[Data records]

++++++

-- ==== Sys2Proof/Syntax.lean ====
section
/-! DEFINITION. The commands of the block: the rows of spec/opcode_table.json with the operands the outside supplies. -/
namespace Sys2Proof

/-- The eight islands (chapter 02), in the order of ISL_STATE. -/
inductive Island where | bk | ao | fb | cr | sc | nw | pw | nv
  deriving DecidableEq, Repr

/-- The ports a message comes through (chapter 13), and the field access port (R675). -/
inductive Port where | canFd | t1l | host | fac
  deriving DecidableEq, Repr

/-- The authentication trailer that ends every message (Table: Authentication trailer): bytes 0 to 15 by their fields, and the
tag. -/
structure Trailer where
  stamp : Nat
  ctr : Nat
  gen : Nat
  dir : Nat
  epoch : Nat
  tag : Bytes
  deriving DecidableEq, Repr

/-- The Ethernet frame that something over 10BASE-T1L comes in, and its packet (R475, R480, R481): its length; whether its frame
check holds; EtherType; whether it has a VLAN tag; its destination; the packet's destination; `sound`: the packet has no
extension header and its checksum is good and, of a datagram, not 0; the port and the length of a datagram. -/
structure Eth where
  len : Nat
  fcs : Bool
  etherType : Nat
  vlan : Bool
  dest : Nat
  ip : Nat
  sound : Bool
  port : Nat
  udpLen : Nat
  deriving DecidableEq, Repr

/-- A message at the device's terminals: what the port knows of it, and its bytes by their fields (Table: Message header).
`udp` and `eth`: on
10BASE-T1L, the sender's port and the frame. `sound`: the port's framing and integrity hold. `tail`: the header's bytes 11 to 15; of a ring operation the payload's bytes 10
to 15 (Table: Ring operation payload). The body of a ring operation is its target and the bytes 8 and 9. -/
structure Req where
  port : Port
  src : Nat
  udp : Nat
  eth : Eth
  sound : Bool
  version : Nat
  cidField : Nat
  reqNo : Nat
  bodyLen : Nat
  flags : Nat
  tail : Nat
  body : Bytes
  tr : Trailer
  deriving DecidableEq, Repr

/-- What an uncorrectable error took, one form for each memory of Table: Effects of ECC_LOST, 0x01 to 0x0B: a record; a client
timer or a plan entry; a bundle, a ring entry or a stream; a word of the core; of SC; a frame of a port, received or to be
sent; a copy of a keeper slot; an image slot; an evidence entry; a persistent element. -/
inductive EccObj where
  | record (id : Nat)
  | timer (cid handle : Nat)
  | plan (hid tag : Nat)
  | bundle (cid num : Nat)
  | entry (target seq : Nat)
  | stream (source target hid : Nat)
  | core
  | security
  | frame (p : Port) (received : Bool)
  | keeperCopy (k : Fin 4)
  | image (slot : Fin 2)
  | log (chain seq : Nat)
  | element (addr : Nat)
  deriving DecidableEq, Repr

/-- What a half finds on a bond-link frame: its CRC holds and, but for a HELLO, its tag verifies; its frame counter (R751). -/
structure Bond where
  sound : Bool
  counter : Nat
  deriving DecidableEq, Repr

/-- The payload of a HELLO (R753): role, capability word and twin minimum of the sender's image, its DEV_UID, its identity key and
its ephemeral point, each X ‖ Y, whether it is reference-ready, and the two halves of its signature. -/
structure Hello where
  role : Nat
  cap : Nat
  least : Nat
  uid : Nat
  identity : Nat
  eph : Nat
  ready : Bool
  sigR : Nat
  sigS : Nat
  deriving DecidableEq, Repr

++++++

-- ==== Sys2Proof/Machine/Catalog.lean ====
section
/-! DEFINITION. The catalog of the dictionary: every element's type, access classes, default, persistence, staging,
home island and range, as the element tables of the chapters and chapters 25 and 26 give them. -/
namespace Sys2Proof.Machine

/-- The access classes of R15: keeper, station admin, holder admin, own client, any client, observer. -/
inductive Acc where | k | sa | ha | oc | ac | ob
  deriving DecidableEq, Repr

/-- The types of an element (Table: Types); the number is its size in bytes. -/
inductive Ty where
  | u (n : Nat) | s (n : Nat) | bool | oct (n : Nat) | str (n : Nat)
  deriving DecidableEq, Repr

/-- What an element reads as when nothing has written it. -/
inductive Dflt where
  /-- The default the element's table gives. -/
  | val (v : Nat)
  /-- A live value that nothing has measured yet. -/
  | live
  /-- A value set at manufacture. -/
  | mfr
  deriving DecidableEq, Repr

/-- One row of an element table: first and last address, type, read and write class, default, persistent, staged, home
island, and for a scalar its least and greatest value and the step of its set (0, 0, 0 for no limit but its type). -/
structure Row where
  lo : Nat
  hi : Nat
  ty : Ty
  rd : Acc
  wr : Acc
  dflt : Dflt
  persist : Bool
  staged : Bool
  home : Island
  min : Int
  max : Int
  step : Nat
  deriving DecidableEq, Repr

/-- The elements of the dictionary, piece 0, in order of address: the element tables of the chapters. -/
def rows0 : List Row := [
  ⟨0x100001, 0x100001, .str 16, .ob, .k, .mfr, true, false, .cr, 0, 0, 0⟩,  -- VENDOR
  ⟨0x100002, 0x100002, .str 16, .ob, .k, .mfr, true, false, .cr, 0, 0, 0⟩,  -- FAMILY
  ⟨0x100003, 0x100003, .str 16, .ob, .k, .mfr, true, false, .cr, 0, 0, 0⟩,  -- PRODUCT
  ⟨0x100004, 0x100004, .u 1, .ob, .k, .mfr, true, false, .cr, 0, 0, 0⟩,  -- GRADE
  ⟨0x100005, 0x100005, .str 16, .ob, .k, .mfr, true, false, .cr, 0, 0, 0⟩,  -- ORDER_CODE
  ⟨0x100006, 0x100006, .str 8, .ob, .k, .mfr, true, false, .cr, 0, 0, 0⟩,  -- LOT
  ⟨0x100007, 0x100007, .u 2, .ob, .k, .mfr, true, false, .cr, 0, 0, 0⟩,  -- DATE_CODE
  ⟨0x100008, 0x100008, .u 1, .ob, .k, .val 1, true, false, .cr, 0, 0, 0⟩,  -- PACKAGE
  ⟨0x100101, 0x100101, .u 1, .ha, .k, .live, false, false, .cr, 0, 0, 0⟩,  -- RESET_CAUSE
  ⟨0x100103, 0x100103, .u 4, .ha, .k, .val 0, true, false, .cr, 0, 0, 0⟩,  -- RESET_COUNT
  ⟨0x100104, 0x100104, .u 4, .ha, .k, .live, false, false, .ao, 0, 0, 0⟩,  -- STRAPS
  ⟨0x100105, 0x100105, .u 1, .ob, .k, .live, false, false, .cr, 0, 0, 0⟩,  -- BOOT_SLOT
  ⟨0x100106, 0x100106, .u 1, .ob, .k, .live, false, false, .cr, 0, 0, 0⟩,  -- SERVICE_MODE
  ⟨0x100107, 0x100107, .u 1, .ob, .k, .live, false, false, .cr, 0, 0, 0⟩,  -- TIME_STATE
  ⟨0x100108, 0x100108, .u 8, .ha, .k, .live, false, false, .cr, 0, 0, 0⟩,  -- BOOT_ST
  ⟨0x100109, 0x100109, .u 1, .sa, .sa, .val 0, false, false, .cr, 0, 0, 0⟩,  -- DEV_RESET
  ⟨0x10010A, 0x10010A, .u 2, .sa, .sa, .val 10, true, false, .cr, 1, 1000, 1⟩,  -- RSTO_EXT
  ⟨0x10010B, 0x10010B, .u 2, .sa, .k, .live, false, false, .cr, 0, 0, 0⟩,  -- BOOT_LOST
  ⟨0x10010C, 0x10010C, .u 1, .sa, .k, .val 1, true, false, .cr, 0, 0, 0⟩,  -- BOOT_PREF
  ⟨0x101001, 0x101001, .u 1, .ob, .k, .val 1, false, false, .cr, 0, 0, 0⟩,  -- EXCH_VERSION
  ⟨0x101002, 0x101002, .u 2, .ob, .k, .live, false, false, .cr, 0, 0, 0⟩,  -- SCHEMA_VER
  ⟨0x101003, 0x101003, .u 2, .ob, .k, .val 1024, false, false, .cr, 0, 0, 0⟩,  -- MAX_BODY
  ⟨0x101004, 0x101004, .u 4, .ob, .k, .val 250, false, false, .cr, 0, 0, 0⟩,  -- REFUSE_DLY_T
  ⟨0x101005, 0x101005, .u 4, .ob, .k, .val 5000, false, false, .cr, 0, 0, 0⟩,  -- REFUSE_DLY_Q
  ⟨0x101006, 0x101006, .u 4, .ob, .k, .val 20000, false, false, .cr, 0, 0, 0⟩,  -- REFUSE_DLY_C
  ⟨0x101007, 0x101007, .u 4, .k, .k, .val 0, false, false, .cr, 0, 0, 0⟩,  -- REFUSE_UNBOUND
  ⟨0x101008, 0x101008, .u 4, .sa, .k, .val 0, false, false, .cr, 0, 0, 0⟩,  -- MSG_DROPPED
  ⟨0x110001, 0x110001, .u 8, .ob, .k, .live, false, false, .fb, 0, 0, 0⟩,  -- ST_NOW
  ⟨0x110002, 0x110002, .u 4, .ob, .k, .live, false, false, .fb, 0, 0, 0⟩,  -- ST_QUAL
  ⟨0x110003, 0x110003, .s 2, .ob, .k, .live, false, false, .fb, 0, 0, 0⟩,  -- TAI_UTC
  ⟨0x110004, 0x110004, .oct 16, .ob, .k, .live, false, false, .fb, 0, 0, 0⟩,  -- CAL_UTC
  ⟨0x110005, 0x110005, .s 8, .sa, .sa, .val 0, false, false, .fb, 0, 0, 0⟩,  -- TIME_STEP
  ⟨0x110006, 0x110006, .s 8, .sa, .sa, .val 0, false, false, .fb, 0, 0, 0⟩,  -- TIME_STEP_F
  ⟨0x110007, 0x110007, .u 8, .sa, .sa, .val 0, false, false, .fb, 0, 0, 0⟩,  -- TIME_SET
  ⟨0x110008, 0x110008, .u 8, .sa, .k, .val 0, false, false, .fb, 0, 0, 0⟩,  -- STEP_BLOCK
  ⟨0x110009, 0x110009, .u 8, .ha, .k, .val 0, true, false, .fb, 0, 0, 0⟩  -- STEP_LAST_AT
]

++++++

Scan the records above and report every line with the string "address".

/-- One row of an element table: first and last address, type, read and write class, default, persistent, staged, home
/-- The elements of the dictionary, piece 0, in order of address: the element tables of the chapters. -/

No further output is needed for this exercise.